Frequently Asked Questions
Cycling past Mt Fitz Roy, Argentina.

Why Are You Doing This?
I’m an incredibly curious person. I’m fascinated by everything from nature to culture and history. By travelling slowly through lots of countries I get to learn lots of new things every single day. I also think it’s really important to invest time into people and experiences so that you can (hopefully) be the richest and most-rounded person possible.

Why Do You Travel On A Bike?
I think that bikes are the perfect way to see the world. They’re not too fast or too slow, and they offer a great physical challenge. Observing the world from a bike seat is also a particularly rich sensory experience that allows you to see, hear, feel, smell and taste your way across countries and continents like no other…

But I think my favourite thing about bike travel is that I’m instantly approachable – I’ve been afforded some incredible opportunities with locals because of this.

Frequently Asked Questions
Bike touring on the Carretera Austral Highway, Chile.

Aren’t You Lonely?
People often forget there’s a difference between ‘being alone’ and ‘being lonely’. I’m happy floating in my own thoughts, breathing fresh air, writing, taking photos, reading books and listening to podcasts. I have conversations with new people every single day, many of whom I will see again. I wouldn’t want to be in this state forever, but for now, it feels like such a luxury.

How Far Do You Ride in a Day?
This depends on the weather, wind, road surface and terrain. A typical day for me is about 120km, but I’ve been riding well over 200km when I’ve felt the need. Sometimes my days are as short as 50km in picturesque locations with ample camping spots.

Don’t You Get Tired?
I’m tired after a few big days cycling. But luckily a long trip affords me time to rest. After a few days of healthy food, good sleep and walking around – I feel fully reset and ready to do it all again!

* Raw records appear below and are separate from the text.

-- ==== Sys2Proof/Safety.lean ====
section
/-! DEFINITION. The terms in which claims about the block are stated: its signals, the commands of its signals, ops that run and
end, the bytes of its memories, and writes of objects. -/

namespace Sys2Proof.Machine

/-! ## Signals (R613 to R618) -/

/-- What the levels of the module's signals say of each other: the device is in reset exactly while `MOD_RST_N` or `PWR_GOOD` is
low, `PWR_GOOD` is high only while the regulators run, and they run only while `PWR_EN` is asserted. -/
def SignalsAgree (s : State) : Prop :=
  s.off = !(s.pins.modRst && s.pins.pwrGood) ∧ (s.pins.pwrGood = true → s.pins.regs = true) ∧
  (s.pins.regs = true → s.pins.pwrEn = true)

/-- Commands of the module's signals, supply and sensors, which act on a device in reset too. -/
def signalCommand : Instr → Bool
  | .sensorSample _ _ | .vinUndervoltage _ _ | .vinOvervoltage _ _ | .thermTripTimeout | .pwrEnAssert | .pwrEnRemove
  | .modRstNAssert _ | .modRstNRelease | .alertAck | .pwrGoodRelease | .thermTripComparator => true
  | _ => false

/-! ## Ops -/

/-- Op `id` of a form has started and works on. -/
def Started (s : State) (id : Nat) (o : Op) (f : Form) : Prop :=
  s.off = false ∧ s.op? id = some o ∧ o.phase = .started ∧ formOf o.desc = some f

/-- Op `id` works on, and its partition's buckets gain tokens or may borrow: no access of it waits for ever (R282, R283, log 79). -/
def Works (s : State) (id : Nat) (o : Op) (f : Form) : Prop :=
  Started s id o f ∧ dryPartition s.dp (cPartition (s.ctx o.ctx).record) = false

/-- No error awaits the accesses of the memory system, and HBM3E holds nothing under the cache's lines that only the cache hides. -/
def MemoriesSound (s : State) : Prop :=
  s.dp.sev = [] ∧ s.dp.sram = [] ∧ s.dp.hwDue = none ∧ ∀ l ∈ s.dp.cache, l.stale = 0

/-- Op `id` has completed with a status and `INFO`, and its completion waits to be posted. -/
def EndedAs (t : State) (id status info : Nat) : Prop :=
  ∃ o, t.op? id = some o ∧ o.phase = .done ∧ o.status = status ∧ o.info = info

/-- The op commands whose effect is the working of their form, with the op and the form. -/
def workForm : Instr → Option (Nat × Form)
  | .mma op => some (op, .mma)
  | .mmg op => some (op, .mmg)
  | .mmgIndexForm op => some (op, .mmgIndex)
  | .att op => some (op, .att)
  | .atgStatistics op => some (op, .atgStat)
  | .atgGradient op => some (op, .atgGrad)
  | .cnv op => some (op, .cnv)
  | .cnt op => some (op, .cnt)
  | .eval op => some (op, .eval)
  | .mul op => some (op, .mul)
  | .sincos op => some (op, .sincos)
  | .rope op => some (op, .rope)
  | .rms op => some (op, .rms)
  | .rmsBackward op => some (op, .rmsBack)
  | .smx op => some (op, .smx)
  | .upd op => some (op, .upd)
  | .copy op => some (op, .copy)
  | .fill op => some (op, .fill)
  | .slotOut op => some (op, .slotOut)
  | _ => none

/-- A state from which `t` differs only in what has been sent and in the ports' own state. -/
def Sends (s t : State) : Prop := t = { s with out := t.out, zl := t.zl, soune := t.soune }

/-! ## Memories and objects -/

/-- One byte of a tier. -/
def byteAt (s : State) (tier k : Nat) : Nat := memByte (s.dp.mem.tier tier) k

/-- The memories are in canonical form. -/
abbrev MemoryWf (s : State) : Prop := s.dp.mem.wf = true

/-- The commands that write objects: the session and the writes. -/
def writesOf : Instr → Option (Nat × List Staged)
  | .ctxCreate x => some (x, [stagedOf kCtxCmd 1])
  | .kill x => some (x, [stagedOf kCtxCmd 2])
  | .restart x => some (x, [stagedOf kCtxCmd 3])
  | .destroy x => some (x, [stagedOf kCtxCmd 4])
  | .cacheFlush v => some (0, [stagedOf kCacheFlush v])
  | .tgStart x v => some (x, [stagedOf kTgCtrl (2 ^ 63 + v % 2 ^ 63)])
  | .tgStop x v => some (x, [stagedOf kTgCtrl (2 ^ 62 + v % 2 ^ 62)])
  | .tblOwnerWrite x k v => some (x, [stagedOf (if k < 16 then kTblOwner + k else objNo (kTblOwner / 256) 255) v])
  | .widTableWrite b v => some (0, [stagedOf (if b = 1 then kWidTable else if b = 2 then kWidLayers else objNo (kWidTable / 256) 255) v])
  | .serveRecWrite v => some (0, [stagedOf kServeRec v])
  | .hbmRegionWrite r v => some (0, [stagedOf (kHbmRegion + min r 254) v])
  | .twinWindowWrite b v => some (0, [stagedOf (objNo 0x3102 (min b 255)) v])
  | .cksInjectWrite x v => some (x, [stagedOf kCksInject v])
  | .portEnable p v => some (0, [stagedOf kPortSel p, stagedOf kPortEnable v])
  | .unpair x => some (x, [stagedOf kTwinCmd 2])
  | .dictWrite x i b v => some (x, [stagedOf (objNo (i % 2 ^ 16) (b % 2 ^ 8)) v])
  | .fwStage x o bs => some (x, [{ index := kFwStage / 256, sub := kFwStage % 256, offset := o, bytes := bs }])
  | .fwVerify x => some (x, [stagedOf kFwCmd 1])
  | .fwActivate x => some (x, [stagedOf kFwCmd 2])
  | .fwConfirm x => some (x, [stagedOf kFwCmd 3])
  | .fwDiscard x => some (x, [stagedOf kFwCmd 4])
  | .resetWarm x => some (x, [stagedOf kResetCmd 1])
  | .resetHard x => some (x, [stagedOf kResetCmd 2])
  | .btCmd x => some (x, [stagedOf kBtCmd 1])
  | .lbStart x v => some (x, [stagedOf kLbCtrl (128 + v % 128)])
  | _ => none

/-- Whether the device serves writes of objects now: it runs, its firmware is up, and the moment is a safe point (R570). -/
abbrev ServesWrites (s : State) : Prop := s.off = false ∧ mgmtUp s = true ∧ safePoint s = true

/-- One write that passes every check of R561 has the effect `t`. -/
def Accepted (s : State) (sess : Nat) (w : Staged) (t : State) : Prop :=
  checkWrite s sess false w = 0 ∧ writeNow s sess w = (t, 0) ∧ setFails t w = false

/-- The QOP commands: the frame, and the `QCMD` codes that each serves. -/
def qopFrame : Instr → Option (Frame × (Nat → Bool))
  | .qopRead f => some (f, (· == 1))
  | .qopWrite f => some (f, (· == 2))
  | .qopBegin f => some (f, (· == 3))
  | .qopCommit f => some (f, (· == 4))
  | .qopRollback f => some (f, (· == 5))
  | .qopHello f => some (f, (· == 6))
  | .qopKeyx f => some (f, (· == 7))
  | .qopClose f => some (f, (· == 8))
  | .logRead f => some (f, (· == 9))
  | .attest f => some (f, (· == 10))
  | .mgr f => some (f, (· == 16))
  | .unknownQcmd f => some (f, fun c => !(decide (1 ≤ c) && decide (c ≤ 10)) && c != 16)
  | _ => none

/-- Whether requests are served now: the device runs, its firmware is up, a mailbox frame is the request in service, no COMMIT waits
for its safe point, and the moment is a safe point. -/
def ServesFrame (s : State) (f : Frame) : Prop :=
  s.off = false ∧ mgmtUp s = true ∧ isMailboxReq s f = true ∧ s.mgmt.txns.any (fun t => t.commit.isSome) = false ∧ safePoint s = true

/-- A well-formed frame passes the checks of its session: it is served as request `q` in state `u`. -/
def Passes (s : State) (f : Frame) (u : State) (q : Req) : Prop :=
  ServesFrame s f ∧ malformed f = false ∧ q.cmd = (reqOf f).cmd ∧ q.body = (reqOf f).body ∧ q.sess = (reqOf f).sess ∧
  q.txn = (reqOf f).txn ∧ ∀ k, inSession (touchTxn s (reqOf f)) f (reqOf f) k = k u q

end Sys2Proof.Machine
end

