/-- R494, R495, R508 and R510: a ticket reaches the collectives that wait for it, is late where the wait has expired, and stale where
none asked; the primary manager gives a triple that asks first the next
number, and the same number to every later request; a collective with its ticket starts once as many collectives of its sequence have
started as its PRIOR says, and sends JOIN. -/
def Obligations.TicketRules : Prop :=
  ∀ (pkt : Packet) (s : State), s.off = false → epochOk s pkt.hdr = true →
    let h := pkt.hdr
    let gseq := leNat (pkt.data.take 4)
    let prior := leNat ((pkt.data.drop 4).take 8)
    let asked := s.colls.any (fun c => asks c (pGroup h) (pEpoch h) gseq)
    (asked = true → exec (.ticket pkt) s = .next (s.inside (takeTicket s (pGroup h) (pEpoch h) (pTicket h) gseq prior))) ∧
    (asked = false → s.colls.any (fun c => c.ticket == some (pTicket h)) = true → exec (.ticket pkt) s = .next s) ∧
    (∀ g, findGroup s (pGroup h) = some g → asked = false → s.colls.any (fun c => c.ticket == some (pTicket h)) = false →
      let k := askKey (pGroup h) (pEpoch h) gseq
      let s1 := noteSkipped s g.roster prior
      (s.late.contains k = true → exec (.ticket pkt) s = .next (s.inside
        (({ s1 with late := pTicket h :: s1.late.filter (· ≠ k) } : State).bump kCollLateCount 1))) ∧
      (s.late.contains k = false → exec (.ticket pkt) s = .next (s.inside (s1.bump kCollStaleCount 1)))) ∧
    -- the turns of a sequence: its next collective, and those after it that ended before their own
    (∀ g : Group, s.skipped.all (fun x => x.1 != startedKey g.roster) = true →
      (noteStarted s g.roster).startedOf g.roster = s.startedOf g.roster + 1 ∧
      (noteSkipped s g.roster (s.startedOf g.roster)).startedOf g.roster = s.startedOf g.roster + 1 ∧
      (∀ p, s.startedOf g.roster < p → (noteSkipped s g.roster p).startedOf g.roster = s.startedOf g.roster) ∧
      (noteStarted (noteSkipped s g.roster (s.startedOf g.roster + 1)) g.roster).startedOf g.roster = s.startedOf g.roster + 2) ∧
    (∀ g, findGroup s (pGroup h) = some g →
      (isPrimary s g = false → exec (.ticketReq pkt) s = .next (s.inside (discardPacket s h))) ∧
      (isPrimary s g = true → s.twin.st ≠ 2 →
        (∀ n, (s.mgr.given.find? (fun x => x.1 == pGroup h && x.2.1 == pEpoch h && x.2.2.1 == leNat (pkt.data.take 4))) = some n →
          ∃ t, exec (.ticketReq pkt) s = .next t ∧ t.mgr = s.mgr) ∧
        ((s.mgr.given.find? (fun x => x.1 == pGroup h && x.2.1 == pEpoch h && x.2.2.1 == leNat (pkt.data.take 4))) = none →
          ∃ t, exec (.ticketReq pkt) s = .next t ∧ t.mgr.next = s.mgr.next + 1 ∧
            t.mgr.given = s.mgr.given ++ [(pGroup h, pEpoch h, leNat (pkt.data.take 4), s.mgr.next)]))) ∧
    (∀ id o g c, s.op? id = some o → o.phase = .placed → isColl o.opc = true → s.twin.st ≠ 5 →
      s.ops.any (fun e => e.opc == opFNC && e.queue == o.queue && e.ctx == o.ctx && e.phase != .done && decide (e.id < o.id)) = false →
      findGroup s (collDesc o.desc).group = some g → s.coll? id = some c → g.st = 1 → c.phase = 0 → c.ticket ≠ none →
      g.roster.epoch = (collDesc o.desc).epoch →
      (s.colls.filter (fun x => decide (1 ≤ x.phase))).length < 64 →
      (s.startedOf g.roster < c.prior → exec (.collectiveStart id) s = .next s) ∧
      (s.startedOf g.roster = c.prior →
        let c1 : Coll := { c with phase := 1, since := s.time, member := if c.member = g.roster.standin then c.member else g.roster.member }
        let s1 := noteStarted (s.bump kTicketWaitNs (s.time - c.since)) g.roster
        let s2 := (s1.putOp { o with phase := .started, startedAt := s.time }).putColl c1
        exec (.collectiveStart id) s = .next (s.inside (sendJoin s2 ⟨o.ctx, collDesc o.desc, g.roster⟩ c1))))

/-- R498, R499, R508, R509 and R510: a JOIN from a member that a collector waits for is held, and the collector forwards or decides
once its set is complete; GO lets the device's collectives of the ticket move and ABORT ends them with its cause, both passed on by a
collector; packets without a collective are discarded; a collective whose wait expires tells its group, ends with 0x0402, and its
ticket's later packets are late. -/
def Obligations.JoinGoAndAbort : Prop :=
  ∀ (pkt : Packet) (s : State), s.off = false →
    let h := pkt.hdr
    let cause := leNat (pkt.data.take 2)
    -- GO and ABORT of a collective that runs here
    (∀ p, packetColl s h = some p →
      (pLevel h = 1 → exec (.collGo pkt) s = .next (s.inside (decide1 s p.2 (pTicket h) none))) ∧
      (pLevel h ≠ 1 → exec (.collGo pkt) s = .next (s.inside
        ((s.colls.filter (fun c => c.ticket == some (pTicket h) && c.phase == 1)).foldl
          (fun s c => s.putColl { c with phase := 2, since := s.time }) s))) ∧
      (pLevel h = 1 → p.1.phase = 1 → exec (.collAbort pkt) s = .next (s.inside (decide1 s p.2 (pTicket h) (some cause)))) ∧
      ((pLevel h ≠ 1 ∨ p.1.phase ≠ 1) → exec (.collAbort pkt) s = .next (s.inside
        ((s.colls.filter (fun c => c.ticket == some (pTicket h) && (c.phase == 1 || c.phase == 2))).foldl (fun s c => endColl s c cause) s)))) ∧
    (packetColl s h = none → ∀ i ∈ [Instr.collGo pkt, .collAbort pkt, .chunk pkt, .withheld pkt], exec i s = .next (s.inside (discardPacket s h))) ∧
    -- JOIN at a collector
    (s.late.contains (pTicket h) = true → exec (.collJoin pkt) s = .next (s.inside (discardPacket s h))) ∧
    (∀ g, findGroup s (pGroup h) = some g → g.roster.epoch = pEpoch h → s.late.contains (pTicket h) = false →
      let lvl := if pLevel h = 1 then 1 else 0
      let E : CollEnv := ⟨0, { (default : CollDesc) with group := pGroup h, epoch := pEpoch h }, g.roster⟩
      let senders := if lvl = 1 then (List.range (setCount g.roster.size)).map (256 * ·)
        else ((List.range (setCount g.roster.size)).filter (fun j => addrIs g.roster s.self (256 * j))).flatMap (setMembers g.roster.size)
      let found := senders.find? (fun m => addrIs g.roster (pSrc h) m &&
        !s.joins.any (fun j => j.ticket == pTicket h && j.level == lvl && j.member == m))
      let k := pkt.data.length - 3
      (found = none → exec (.collJoin pkt) s = .next s) ∧
      (∀ m, found = some m →
        let one : CollJoin := { ticket := pTicket h, level := lvl, member := m, sig := pkt.data.take k
                                code := leNat ((pkt.data.drop k).take 2), differ := (pkt.data.drop (k + 2)).headD 0 == 1 }
        let s1 : State := { s with joins := one :: s.joins }
        (lvl = 1 → exec (.collJoin pkt) s = .next (s.inside (decideTop s1 E (pTicket h)))) ∧
        (lvl = 0 → exec (.collJoin pkt) s = .next (s.inside (collect0 s1 E (pTicket h) (m / 256)))))) ∧
    -- the wait of R508
    (∀ id c o, s.coll? id = some c → s.op? id = some o → o.phase ≠ .done → c.phase < 3 →
      let limit := (if (collDesc c.desc).timeoutUs = 0 then s.obj kCollTimeoutUs else (collDesc c.desc).timeoutUs) * 1000
      (s.expired c.since limit = false → exec (.collectiveWaitExpiry id) s = .next s) ∧
      (s.expired c.since limit = true →
        (∃ t, exec (.collectiveWaitExpiry id) s = .next t ∧ (∀ k, c.ticket = some k → t.late.contains k = true) ∧
          EndedAs t id 0x0402 (if c.phase = 2 ∧ writes (collDesc c.desc) c.member then (collDesc c.desc).chunks - c.written.length else 0)) ∧
        (c.ticket = none →
          let t := endColl s c 0x0402
          let d := collDesc c.desc
          exec (.collectiveWaitExpiry id) s = .next (s.inside { t with late := askKey d.group d.epoch d.gseq :: t.late })) ∧
        (∀ k g, c.ticket = some k → findGroup s (collDesc c.desc).group = some g →
          let others := (((List.range g.roster.size).filterMap (memberAddr g.roster)).filter (· ≠ s.self)).dedup
          let told := others.foldl (fun u a => sendPacket u
            { dst := a, src := u.self, kind := 2, group := g.roster.group, epoch := g.roster.epoch, ticket := k } 0 (leBytes 2 0x0402)) s
          let t := endColl told c 0x0402
          exec (.collectiveWaitExpiry id) s = .next (s.inside { t with late := k :: t.late }))))

/-- R503 and R504: a CHUNK that came before is discarded and counted; one whose check fails is asked for once more, and withheld and
counted where it fails again; a good one is acknowledged and reduced, held until GO, or written and passed on; an acknowledgement
releases the chunk, RESEND sends it once more, and WITHHELD stands for a chunk on its way up or down. -/
def Obligations.ChunkRules : Prop :=
  ∀ (pkt : Packet) (s : State), s.off = false →
    let h := pkt.hdr
    let t := pTicket h
    let k := pChunk h
    let l := pLevel h
    let answer : Nat → Hdr := fun kind =>
      { dst := pSrc h, src := s.self, kind := kind, group := pGroup h, epoch := pEpoch h, ticket := t, chunk := k, level := l }
    (∀ c E, packetColl s h = some (c, E) →
      (chunkSource s E c h = none → exec (.chunk pkt) s = .next (s.bump kCollDupCount 1)) ∧
      (∀ src, chunkSource s E c h = some src →
        let key := (k, l, src)
        let fresh : CollPart := { chunk := k, level := l, src := src }
        let ok := sendPacket (s.putColl { c with seen := key :: c.seen, since := s.time }) (answer 4) 0 []
        let lost := sendPacket ((s.putColl { c with seen := key :: c.seen, since := s.time }).bump kCollChunkFail 1) (answer 4) 0 []
        (packetCrc pkt.pre pkt.data ≠ pkt.crc → c.again.contains key = false →
          exec (.chunk pkt) s = .next (s.inside (sendPacket (s.putColl { c with again := key :: c.again, since := s.time }) (answer 5) 0 []))) ∧
        (packetCrc pkt.pre pkt.data ≠ pkt.crc → c.again.contains key = true →
          (l = 7 → exec (.chunk pkt) s = .next (s.inside (collProgress (takeDown lost E c.op t k (.error 0x0404)) E c.op))) ∧
          (l ≠ 7 → exec (.chunk pkt) s = .next (s.inside (collProgress (takePart lost E c.op t { fresh with bad := 0x0404 }) E c.op)))) ∧
        (packetCrc pkt.pre pkt.data = pkt.crc →
          (l ≠ 7 → exec (.chunk pkt) s = .next (s.inside (collProgress
            (takePart ok E c.op t { fresh with scale := pkt.pre % 256, bytes := pkt.data }) E c.op))) ∧
          (l = 7 → c.phase ≠ 1 → exec (.chunk pkt) s = .next (s.inside (collProgress (takeDown ok E c.op t k (.ok pkt.data)) E c.op))) ∧
          (l = 7 → c.phase = 1 → ∀ c1, ok.coll? c.op = some c1 → exec (.chunk pkt) s = .next (s.inside (collProgress
            (ok.putColl { c1 with parts := { fresh with bytes := pkt.data } :: c1.parts }) E c.op))))) ∧
      (let reason := if pkt.data.length < 2 then 0x0404 else leNat (pkt.data.take 2)
       let s1 := s.putColl { c with since := s.time }
       (l = 7 → exec (.withheld pkt) s = .next (s.inside (collProgress (takeDown s1 E c.op t k (.error reason)) E c.op))) ∧
       (l ≠ 7 → chunkSource s E c h = none → exec (.withheld pkt) s = .next (s.inside (collProgress s1 E c.op))) ∧
       (l ≠ 7 → ∀ src, chunkSource s E c h = some src → exec (.withheld pkt) s = .next (s.inside (collProgress
         (takePart s1 E c.op t { chunk := k, level := l, src := src, bad := reason }) E c.op))))) ∧
    (let mine := s.colls.filter (fun c => epochOk s h && c.ticket == some t)
     let this : CollSent → Bool := fun x => x.dst == pSrc h && x.chunk == k && x.level == l
     (∀ c, mine.find? (fun c => c.sent.any this) = some c →
       let s1 := s.putColl { c with since := s.time, sent := c.sent.filter (fun x => !this x) }
       (∀ E, collEnv s c = some E → exec (.chunkAck pkt) s = .next (s.inside (collProgress s1 E c.op))) ∧
       (collEnv s c = none → exec (.chunkAck pkt) s = .next (s.inside s1))) ∧
     (mine.find? (fun c => c.sent.any this) = none → exec (.chunkAck pkt) s = .next (s.inside (discardPacket s h))) ∧
     (∀ x, mine.findSome? (fun c => c.sent.find? this) = some x →
       exec (.resend pkt) s = .next (s.inside ((sendPacket s
         { dst := x.dst, src := s.self, kind := 3, group := pGroup h, epoch := pEpoch h, ticket := t, chunk := x.chunk, level := x.level }
         x.scale x.bytes).bump kCollResendCount 1))) ∧
     (mine.findSome? (fun c => c.sent.find? this) = none → exec (.resend pkt) s = .next (s.inside (discardPacket s h))))

/-- R449: a remote SIGNAL of the current epoch adds its value, modulo 2^64, to a word that lies in an ACTIVE context's range, and is
dropped and counted otherwise. -/
def Obligations.RemoteSignalRules : Prop :=
  ∀ (pkt : Packet) (s : State), s.off = false → epochOk s pkt.hdr = true →
    let w := leNat (pkt.data.take 2)
    let v := leNat ((pkt.data.drop 2).take 8)
    (s.ctxs.any (fun p => p.2.st == .active && sigOwned p.2.record w) = true →
      ∃ t, exec (.remoteSignal pkt) s = .next t ∧ kvGet 0 t.sig w = (kvGet 0 s.sig w + v) % 2 ^ 64 ∧
        (∀ x, x ≠ w → kvGet 0 t.sig x = kvGet 0 s.sig x) ∧ t = { s with sig := t.sig }) ∧
    (s.ctxs.any (fun p => p.2.st == .active && sigOwned p.2.record w) = false →
      exec (.remoteSignal pkt) s = .next (s.bump kSigRemoteDrop 1))

/-! ## Ingest (R399 to R425) -/

/-- R399 to R403 and R469: an ING whose checks pass chooses the sources of its list and, once what that reads of host memory has come,
lets the context's carry entries grow older and begins its batch; a begun batch goes on; a list that fails a check, or a source that cannot be read, ends the op with its code. -/
def Obligations.IngBatchesFromLists : Prop :=
  ∀ (s : State) (id : Nat) (o : Op), Works s id o .ing →
    (∀ c e, ingJob? s o.id = none → ingChecked s o = (.error c, e) → exec (.ing id) s = .next (s.inside (onRead s o e (settle s o e c)))) ∧
    (∀ I e, ingJob? s o.id = none → ingChecked s o = (.ok I, e) →
      let chosen : Except Nat (List IngSample) × Eff := (chooseAll s (s.opEnv o) o I ((List.range I.list.length).zip I.list) []).run e
      (∀ c, chosen.1 = .error c → exec (.ing id) s = .next (s.inside (onRead s o chosen.2 (settle s o chosen.2 c)))) ∧
      (∀ xs, chosen.1 = .ok xs →
        let s1 := ageCarries s o.ctx (I.list.map (fun w => (ingEntry w).key))
        exec (.ing id) s = .next (s.inside (onRead s o chosen.2 (ingProgress { s1 with ing := s1.ing ++ [jobNow o.id I xs] } o I xs chosen.2))) ∧
        (o.hostOk = true → exec (.ing id) s = .next (s.inside (ingProgress { s1 with ing := s1.ing ++ [jobNow o.id I xs] } o I xs chosen.2))))) ∧
    (∀ j I e, ingJob? s o.id = some j → ingChecked s o = (.ok I, e) →
      exec (.ing id) s = .next (s.inside (ingProgress s o I j.samples {})))
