-- ==== Sys2Proof/Laws/State.lean ====
section
/-! SUPPORT. One lemma for each field and each update of the state: what the update leaves alone, and what it sets. -/

namespace Sys2Proof.Machine

/-! ## `State.setDp` -/

@[simp] theorem State.setDp_pending (s : State) (d : Dp) : (s.setDp d).pending = s.pending := rfl
@[simp] theorem State.setDp_out (s : State) (d : Dp) : (s.setDp d).out = s.out := rfl
@[simp] theorem State.setDp_ops (s : State) (d : Dp) : (s.setDp d).ops = s.ops := rfl
@[simp] theorem State.setDp_nextOp (s : State) (d : Dp) : (s.setDp d).nextOp = s.nextOp := rfl
@[simp] theorem State.setDp_ctxs (s : State) (d : Dp) : (s.setDp d).ctxs = s.ctxs := rfl
@[simp] theorem State.setDp_sig (s : State) (d : Dp) : (s.setDp d).sig = s.sig := rfl
@[simp] theorem State.setDp_turn (s : State) (d : Dp) : (s.setDp d).turn = s.turn := rfl
@[simp] theorem State.setDp_turnUsed (s : State) (d : Dp) : (s.setDp d).turnUsed = s.turnUsed := rfl
@[simp] theorem State.setDp_scheds (s : State) (d : Dp) : (s.setDp d).scheds = s.scheds := rfl
@[simp] theorem State.setDp_zl (s : State) (d : Dp) : (s.setDp d).zl = s.zl := rfl
@[simp] theorem State.setDp_zlReads (s : State) (d : Dp) : (s.setDp d).zlReads = s.zlReads := rfl
@[simp] theorem State.setDp_zlTag (s : State) (d : Dp) : (s.setDp d).zlTag = s.zlTag := rfl
@[simp] theorem State.setDp_mbx (s : State) (d : Dp) : (s.setDp d).mbx = s.mbx := rfl
@[simp] theorem State.setDp_db (s : State) (d : Dp) : (s.setDp d).db = s.db := rfl
@[simp] theorem State.setDp_soune (s : State) (d : Dp) : (s.setDp d).soune = s.soune := rfl
@[simp] theorem State.setDp_colls (s : State) (d : Dp) : (s.setDp d).colls = s.colls := rfl
@[simp] theorem State.setDp_joins (s : State) (d : Dp) : (s.setDp d).joins = s.joins := rfl
@[simp] theorem State.setDp_late (s : State) (d : Dp) : (s.setDp d).late = s.late := rfl
@[simp] theorem State.setDp_started (s : State) (d : Dp) : (s.setDp d).started = s.started := rfl
@[simp] theorem State.setDp_skipped (s : State) (d : Dp) : (s.setDp d).skipped = s.skipped := rfl
@[simp] theorem State.setDp_mgr (s : State) (d : Dp) : (s.setDp d).mgr = s.mgr := rfl
@[simp] theorem State.setDp_groups (s : State) (d : Dp) : (s.setDp d).groups = s.groups := rfl
@[simp] theorem State.setDp_twin (s : State) (d : Dp) : (s.setDp d).twin = s.twin := rfl
@[simp] theorem State.setDp_fault (s : State) (d : Dp) : (s.setDp d).fault = s.fault := rfl
@[simp] theorem State.setDp_seq (s : State) (d : Dp) : (s.setDp d).seq = s.seq := rfl
@[simp] theorem State.setDp_gens (s : State) (d : Dp) : (s.setDp d).gens = s.gens := rfl
@[simp] theorem State.setDp_serve (s : State) (d : Dp) : (s.setDp d).serve = s.serve := rfl
@[simp] theorem State.setDp_mpools (s : State) (d : Dp) : (s.setDp d).mpools = s.mpools := rfl
@[simp] theorem State.setDp_seqTable (s : State) (d : Dp) : (s.setDp d).seqTable = s.seqTable := rfl
@[simp] theorem State.setDp_media (s : State) (d : Dp) : (s.setDp d).media = s.media := rfl
@[simp] theorem State.setDp_ing (s : State) (d : Dp) : (s.setDp d).ing = s.ing := rfl
@[simp] theorem State.setDp_carries (s : State) (d : Dp) : (s.setDp d).carries = s.carries := rfl
@[simp] theorem State.setDp_ingTimes (s : State) (d : Dp) : (s.setDp d).ingTimes = s.ingTimes := rfl
@[simp] theorem State.setDp_mgmt (s : State) (d : Dp) : (s.setDp d).mgmt = s.mgmt := rfl
@[simp] theorem State.setDp_fw (s : State) (d : Dp) : (s.setDp d).fw = s.fw := rfl
@[simp] theorem State.setDp_boot (s : State) (d : Dp) : (s.setDp d).boot = s.boot := rfl
@[simp] theorem State.setDp_pins (s : State) (d : Dp) : (s.setDp d).pins = s.pins := rfl
@[simp] theorem State.setDp_temps (s : State) (d : Dp) : (s.setDp d).temps = s.temps := rfl
@[simp] theorem State.setDp_pwr (s : State) (d : Dp) : (s.setDp d).pwr = s.pwr := rfl
@[simp] theorem State.setDp_energy (s : State) (d : Dp) : (s.setDp d).energy = s.energy := rfl
@[simp] theorem State.setDp_ptp (s : State) (d : Dp) : (s.setDp d).ptp = s.ptp := rfl
@[simp] theorem State.setDp_off (s : State) (d : Dp) : (s.setDp d).off = s.off := rfl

Frequently Asked Questions
Torres del Paine National Park, Chile.

Does Your Bum Hurt?
I’ve been cycling almost as long as I’ve been alive, so while my bum sometimes takes a bit of a hit on bumpy roads, it’s pretty well used to it. I spent a lot of time finding a seat with the right shape and use padded cycling shorts when I ride.

Are You Ever Scared?
It’s my experience that the world is overwhelmingly safe. People often provide warnings about many of the far-flung places I end up, but I’ve found that 99 times out of 100 these are unfounded hearsay – it’s best to keep an open mind. You’ll find that one-in-a-thousand people actually have bad intentions and that the chance of rubbing shoulders with them is slim at best.

That said, it’s still important to keep an eye on political situations and speak to locals/police where you can. There are small pockets all over the world that have more crime and conflict than others, and it’s always better to avoid them.

Where Do You Sleep?
I mostly sleep in my tent. It’s my space to relax and unwind. It’s comfortable and dry and it can be pitched almost anywhere I go. When I get to tropical areas, I will often stay inside hotels, hostels or with locals to get a better night sleep.

Frequently Asked Questions
Camping in the Puna, Argentina.

What Do You Eat?
I’m a little bit unique with what I eat because I don’t consume animal products (vegan). I spend a bit more time cooking my own food, and a bit less in restaurants.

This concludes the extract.